EXERCISE AIM ▸ Gather every line below where "stackUnderflow" appears.

RECORDS PROVIDED ▸
• • • • •
/-- Settles O56: the fields by the laws of the reset, memory by its law that a reset restores the font and no other
byte. -/
theorem resetValues : Obligations.ResetValues := by
  intro s
  have hentries : ∀ a ∈ s.resetEvent.stack.entries, a = 0 := by simp
  have hfont (a : Nat) (h : a < 80) : s.resetEvent.memRead a = s.font[a] := by
    rw [State.memRead_resetEvent, if_pos h, Memory.unlisted_font _ h]
  have hrest (a : Nat) (h : 80 ≤ a) : s.resetEvent.memRead a = s.memRead a := by
    rw [State.memRead_resetEvent, if_neg (by omega)]
  exact ⟨s.resetEvent, rfl, s.reg_resetEvent, rfl, rfl, rfl, hentries, CallStack.depth_fresh _, rfl, rfl, rfl, rfl,
    rfl, Display.pixel_clear, hfont, hrest⟩

end Sys2Proof.Machine

/-! PROOFS. The statements of 20_memory.md: a step keeps the invariant, the bytes FX55 stores are fetched, memory
is determined by its reads, and the fetch is big-endian. `exec_fault` says once which fault an instruction raises
(60_exceptions.md R181), and `exec_inv` what executing one does to the invariant. -/

namespace Sys2Proof.Machine

/-! ## The faults an instruction raises (60_exceptions.md R181, R183) -/

/-- A check that fails is the only source of a fault where the effect of the instruction records none. -/
theorem State.checked_fault {s t u : State} {ok : Bool} {c : Fault} {n : Nat} {r : FaultRecord}
    (h : s.checked ok c n t = .next u) (ht : t.fault = none) (hr : u.fault = some r) :
    ok = false ∧ r = ⟨c, s.pc - 2, s.ir, n⟩ := by
  rcases s.checked_cases t ok c n with ⟨-, hc⟩ | ⟨hok, hc⟩ <;> obtain rfl := Host.Outcome.next.inj (h.symm.trans hc)
  · simp [ht] at hr
  · exact ⟨hok, by simpa using hr.symm⟩

/-- The record an instruction of an unfaulted machine leaves names a fault that R181 has a row for, with the address
the instruction was fetched from and its word. -/
theorem exec_fault {i : Instr} {s t : State} {r : FaultRecord} (h : exec i s = .next t) (hs : s.fault = none)
    (hr : t.fault = some r) :
    ∃ c n, raisedBy i s = some (c.code, n) ∧ r = ⟨c, s.pc - 2, s.ir, n⟩ := by
  cases i with
  | ret =>
    rcases s.stack.pop_cases with ⟨hsp, hpop⟩ | ⟨-, a, k, hpop, -⟩ <;> simp only [exec, execRet, hpop] at h <;>
      obtain rfl := Host.Outcome.next.inj h
    · exact ⟨.stackUnderflow, 0, by simp [raisedBy, hsp], by simpa using hr.symm⟩
    · simp [hs] at hr
  | call nnn =>
    rcases s.stack.push_cases s.pc with ⟨hsp, hpush⟩ | ⟨-, k, hpush, -⟩ <;> simp only [exec, execCall, hpush] at h <;>
      obtain rfl := Host.Outcome.next.inj h
    · exact ⟨.stackOverflow, 0, by simp [raisedBy, hsp], by simpa using hr.symm⟩
    · simp [hs] at hr
  | drw x y n =>
    obtain ⟨hfits, rfl⟩ := State.checked_fault h (by simpa using hs) hr
    obtain ⟨hn, hhigh⟩ := (s.spriteFits_eq_false _).1 hfits
    have hn0 : n ≠ 0 := by rintro rfl; exact hn rfl
    exact ⟨.memOutOfRange, _, if_pos ⟨hn0, hhigh⟩, rfl⟩
  | ldB | store | load =>
    obtain ⟨hfits, rfl⟩ := State.checked_fault h (by simpa using hs) hr
    exact ⟨.memOutOfRange, _, by simp [raisedBy, (s.accessFits_eq_false _).1 hfits], rfl⟩
  | skp | sknp =>
    obtain ⟨hkey, rfl⟩ := State.checked_fault h (by simpa using hs) hr
    have hhigh := Nat.not_le.1 (of_decide_eq_false hkey)
    exact ⟨.keyIndexOutOfRange, _, by simp [raisedBy, hhigh], rfl⟩
  | _ =>
    have hsame : t.fault = s.fault :=
      onlyTheListedInstructionsWrite _ s t .fault h (by simp [tableIndex, writersOf])
    simp [hsame, hs] at hr

/-- Where the table gives a code and a value, its row's condition holds, and the code names the row's cause. -/
theorem raisedBy_row {P : Prop} [Decidable P] {c d : Fault} {m n : Nat}
    (h : (if P then some (d.code, m) else none) = some (c.code, n)) : P ∧ d = c ∧ m = n := by
  obtain ⟨hP, hpair⟩ := Option.ite_none_right_eq_some.1 h
  obtain ⟨hcode, hinfo⟩ := Prod.mk.inj (Option.some.inj hpair)
  exact ⟨hP, Fault.code_injective hcode, hinfo⟩

/-- An access of at most 16 bytes that leaves memory is recorded with an address of at most `0xFFFF + 15`. -/
theorem memOutOfRange_coherent {s : State} {w pc : Word} {k : Nat}
    (hi : [23, 32, 33, 34].elem (tableIndex (decode w)) = true) (hk : k ≤ 15) (hhigh : 0x0FFF < s.effAddr k)
    (hpc : pc.toNat ≤ 0x0FFE) : FaultRecord.coherent ⟨.memOutOfRange, pc, w, s.effAddr k⟩ = true := by
  have hle : s.effAddr k ≤ 0xFFFF + 15 := by have := s.i.isLt; unfold State.effAddr; omega
  simp only [FaultRecord.coherent, hi, hhigh, hle, hpc, decide_true, Bool.and_self]

/-- The record of a fault that R181 has a row for is coherent where the instruction was fetched from inside
memory. -/
theorem raisedBy_coherent {s : State} {w pc : Word} {c : Fault} {n : Nat}
    (h : raisedBy (decode w) s = some (c.code, n)) (hpc : pc.toNat ≤ 0x0FFE) :
    FaultRecord.coherent ⟨c, pc, w, n⟩ = true := by
  cases hi : decode w with
  | ret =>
    rw [hi] at h
    obtain ⟨-, rfl, rfl⟩ := raisedBy_row (d := .stackUnderflow) h
    simp [FaultRecord.coherent, hi, tableIndex, hpc]
  | call nnn =>
    rw [hi] at h
    obtain ⟨-, rfl, rfl⟩ := raisedBy_row (d := .stackOverflow) h
    simp [FaultRecord.coherent, hi, tableIndex, hpc]
  | drw x y k =>
    rw [hi] at h
    obtain ⟨⟨-, hhigh⟩, rfl, rfl⟩ := raisedBy_row (d := .memOutOfRange) h
    exact memOutOfRange_coherent (by simp [hi, tableIndex]) (by omega) hhigh hpc
  | ldB | store | load =>
    rw [hi] at h
    obtain ⟨hhigh, rfl, rfl⟩ := raisedBy_row (d := .memOutOfRange) h
    exact memOutOfRange_coherent (by simp [hi, tableIndex]) (by omega) hhigh hpc
  | skp x | sknp x =>
    rw [hi] at h
    obtain ⟨hhigh, rfl, rfl⟩ := raisedBy_row (d := .keyIndexOutOfRange) h
    have hle : (s.reg x).toNat ≤ 255 := by omega
    simp [FaultRecord.coherent, hi, tableIndex, hpc, hhigh, hle]
  | _ => simp [hi, raisedBy] at h

/-! ## The invariant -/

theorem State.idleTick_inv {s : State} (h : s.Inv) : s.idleTick.Inv := h

theorem State.openTick_inv {s : State} (k : BitVec 16) (hf : s.fault = none) (h : s.Inv) : (s.openTick k).Inv :=
  ⟨h.1, le_rfl, by simp [hf]⟩

theorem State.atSlot_inv {s : State} (hf : s.fault = none) (h : s.Inv) : s.atSlot.Inv := by
  unfold State.atSlot
  split
  · exact State.openTick_inv _ hf h
  · exact h

theorem State.fetched_inv {s : State} (w : Word) (hf : s.fault = none) (h : s.Inv) : (s.fetched w).Inv :=
  ⟨h.1, (Nat.sub_le ..).trans h.2.1, by simp [hf]⟩

theorem State.enterFault_inv {s : State} {r : FaultRecord} (hr : r.coherent = true) (h : s.Inv) :
    (s.enterFault r).Inv := ⟨h.1, Nat.zero_le _, by simpa using hr⟩

theorem State.settle_inv {s t : State} (hs : s.Inv) (ht : t.Inv) : (s.settle t).Inv := by
  cases hf : t.fault with
  | none => rwa [State.settle_of_none hf]
  | some r =>
    obtain ⟨-, -, hrecord⟩ := ht
    rw [State.settle_of_some hf]
    exact State.enterFault_inv (hrecord r hf).2 hs

/-- A fetch that reads is from inside memory. -/
theorem State.pc_le_of_fetchWord {s : State} {w : Word} (h : s.fetchWord = some w) : s.pc.toNat ≤ 0x0FFE := by
  by_contra hpc
  simp [State.fetchWord_of_gt (Nat.not_le.1 hpc)] at h

theorem State.raiseFetch_inv {s : State} (hw : s.fetchWord = none) (h : s.Inv) : s.raiseFetch.Inv := by
  have hpc : 0x0FFE < s.pc.toNat := by
    by_contra hpc
    simp [State.fetchWord_of_le (Nat.not_lt.1 hpc)] at hw
  exact State.enterFault_inv (by simp [FaultRecord.coherent, hpc]) h

@[simp] theorem State.keyWaitWith_mem (s : State) (x : Nibble) (k : Config.KeySample) :
    (s.keyWaitWith x k).mem = s.mem := by
  unfold State.keyWaitWith; split <;> rfl

/-- A checked instruction leaves the memory of its effect or the memory it began with. -/
theorem State.checked_mem {s t u : State} {ok : Bool} {c : Fault} {n : Nat} (h : s.checked ok c n t = .next u) :
    u.mem = s.mem ∨ ok = true ∧ u.mem = t.mem := by
  rcases s.checked_cases t ok c n with ⟨hok, hc⟩ | ⟨-, hc⟩ <;> obtain rfl := Host.Outcome.next.inj (h.symm.trans hc)
  · exact .inr ⟨hok, rfl⟩
  · exact .inl rfl

/-- Memory stays in its canonical form: FX33 and FX55 write inside the bytes they have checked, and no other
instruction writes it. -/
theorem exec_mem_wf {i : Instr} {s t : State} (h : exec i s = .next t)
    (hs : Memory.wf (Memory.unlisted s.font) s.mem) : Memory.wf (Memory.unlisted s.font) t.mem := by
  cases i with
  | ldB x =>
    rcases State.checked_mem h with hm | ⟨hfits, hm⟩ <;> rw [hm]
    · exact hs
    · exact State.memWriteList_wf _ hs (Nat.succ_le_succ ((s.accessFits_eq_true 2).1 hfits))
  | store x =>
    rcases State.checked_mem h with hm | ⟨hfits, hm⟩ <;> rw [hm]
    · exact hs
    · exact State.storeRegs_wf hs (Nat.succ_le_succ ((s.accessFits_eq_true x.toNat).1 hfits))
  | ret =>
    rcases execRet_cases s with hr | ⟨a, k, -, hr⟩ <;> obtain rfl := Host.Outcome.next.inj (h.symm.trans hr)
    all_goals exact hs
  | call nnn =>
    rcases execCall_cases nnn s with hr | ⟨k, -, hr⟩ <;> obtain rfl := Host.Outcome.next.inj (h.symm.trans hr)
    all_goals exact hs
  | drw | skp | sknp =>
    rcases State.checked_mem h with hm | ⟨-, hm⟩ <;> rw [hm] <;> exact hs
  | load x =>
    rcases State.checked_mem h with hm | ⟨-, hm⟩ <;> rw [hm]
    · exact hs
    · simpa using hs
  | ldVxK x => obtain rfl := Host.Outcome.next.inj h; simpa using hs
  | _ => obtain rfl := Host.Outcome.next.inj h; exact hs

/-- Executing the fetched word keeps the invariant: the record of a fault is the one R181 gives, and an instruction
that completes leaves the slots and the record alone. -/
theorem exec_inv {s t : State} (h : exec (decode s.ir) s = .next t) (hf : s.fault = none)
    (hpc : (s.pc - 2).toNat ≤ 0x0FFE) (hs : s.Inv) : t.Inv := by
  rcases exec_answer (decode s.ir) s with ⟨c, n, hr, -⟩ | ⟨u, hu, hframe⟩
  · obtain rfl := Host.Outcome.next.inj (h.symm.trans hr)
    obtain ⟨c', n', hraised, hrecord⟩ := exec_fault h hf (s.raise_fault c n)
    have hcoherent : FaultRecord.coherent ⟨c, s.pc - 2, s.ir, n⟩ = true := by
      rw [hrecord]; exact raisedBy_coherent hraised hpc
    exact State.enterFault_inv hcoherent hs
  · obtain rfl := Host.Outcome.next.inj (h.symm.trans hu)
    have hslots : t.slotsLeft = s.slotsLeft := hframe .slots (by simp [Writes])
    have hfault : t.fault = s.fault := hframe .fault (by simp [Writes])
    obtain ⟨hfont, hipt⟩ : t.font = s.font ∧ t.ipt = s.ipt := hframe .params (by simp [Writes, writersOf])
    obtain ⟨hmem, hbudget, -⟩ := hs
    exact ⟨hfont ▸ exec_mem_wf h hmem, by omega, by simp [hfault, hf]⟩

/-- A step that fetches a word in an unfaulted machine keeps the invariant, whether its execute part completes or its
fault is settled. -/
theorem settleOutcome_exec_inv {s t : State} {w : Word} (hw : s.fetchWord = some w) (hf : s.fault = none)
    (h : s.settleOutcome (exec (decode w) (s.fetched w)) = .next t) (hs : s.Inv) : t.Inv := by
  obtain ⟨u, hu, rfl⟩ := State.settleOutcome_eq_next h
  have hpc : ((s.fetched w).pc - 2).toNat ≤ 0x0FFE := by simpa using State.pc_le_of_fetchWord hw
  exact State.settle_inv hs (exec_inv (s := s.fetched w) hu hf hpc (State.fetched_inv w hf hs))

/-- Settles O53: each of the four answers of a step keeps the invariant. -/
theorem stepKeepsTheInvariant : Obligations.StepKeepsTheInvariant := by
  intro s t hs h
  rcases step_cases s with ⟨r, -, hi⟩ | ⟨hf, -, hi⟩ | ⟨hf, -, hw, hi⟩ | ⟨w, hf, -, hw, hi⟩ <;> rw [hi] at h
  · obtain rfl := Host.Outcome.next.inj h
    exact State.idleTick_inv hs
  · obtain rfl := Host.Outcome.next.inj h
    exact State.atSlot_inv hf hs
  · obtain rfl := Host.Outcome.next.inj h
    exact State.raiseFetch_inv hw (State.atSlot_inv hf hs)
  · exact settleOutcome_exec_inv hw (s.atSlot_fault.trans hf) h (State.atSlot_inv hf hs)

/-! ## The fetch (R43, R48, R54) -/

/-- Settles O36, from the two laws of the fetch. -/
theorem fetchIsBigEndian : Obligations.FetchIsBigEndian := by
  refine fun s => ⟨fun hpc => ⟨_, State.fetchWord_of_le hpc, ?_⟩, State.fetchWord_of_gt⟩
  rw [toNat_wordOfBytes, Nat.mul_comm]

/-- A register stored by FX55 is what its address then reads as. -/
theorem State.memRead_storeRegs_effAddr (s : State) {n k : Nat} (h : k < n) :
    (s.storeRegs n).memRead (s.effAddr k) = s.reg (BitVec.ofNat 4 k) := by
  rw [State.memRead_storeRegs, if_pos (by unfold State.effAddr; omega), State.effAddr, Nat.add_sub_cancel_left]

/-- An FX55 whose access fits stores the registers and advances `I` (R124). -/
theorem exec_store_of_fits {x : Nibble} {s : State} (h : s.effAddr x.toNat ≤ 0x0FFF) :
    exec (.store x) s = .next ((s.storeRegs (x.toNat + 1)).advanceIndex (x.toNat + 1)) :=
  congrArg Host.Outcome.next (if_pos ((s.accessFits_eq_true _).2 h))

/-- Settles O25: the access fits, FX55 leaves `PC` alone, and both fetched bytes are stored registers. -/
theorem storedBytesAreFetched : Obligations.StoredBytesAreFetched := by
  intro x s k hfits hk hpc
  refine ⟨_, exec_store_of_fits hfits, ?_⟩
  have hnext : s.effAddr k + 1 = s.effAddr (k + 1) := rfl
  have hle : s.effAddr k ≤ 0x0FFE := by unfold State.effAddr at *; omega
  rw [State.fetchWord_of_le (by simpa [hpc] using hle)]
  simp only [State.advanceIndex_pc, State.storeRegs_pc, State.advanceIndex_memRead, hpc, hnext]
  rw [State.memRead_storeRegs_effAddr s (by omega), State.memRead_storeRegs_effAddr s (by omega)]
• • • • •
EXERCISE ANSWER ▸
    · exact ⟨.stackUnderflow, 0, by simp [raisedBy, hsp], by simpa using hr.symm⟩
    obtain ⟨-, rfl, rfl⟩ := raisedBy_row (d := .stackUnderflow) h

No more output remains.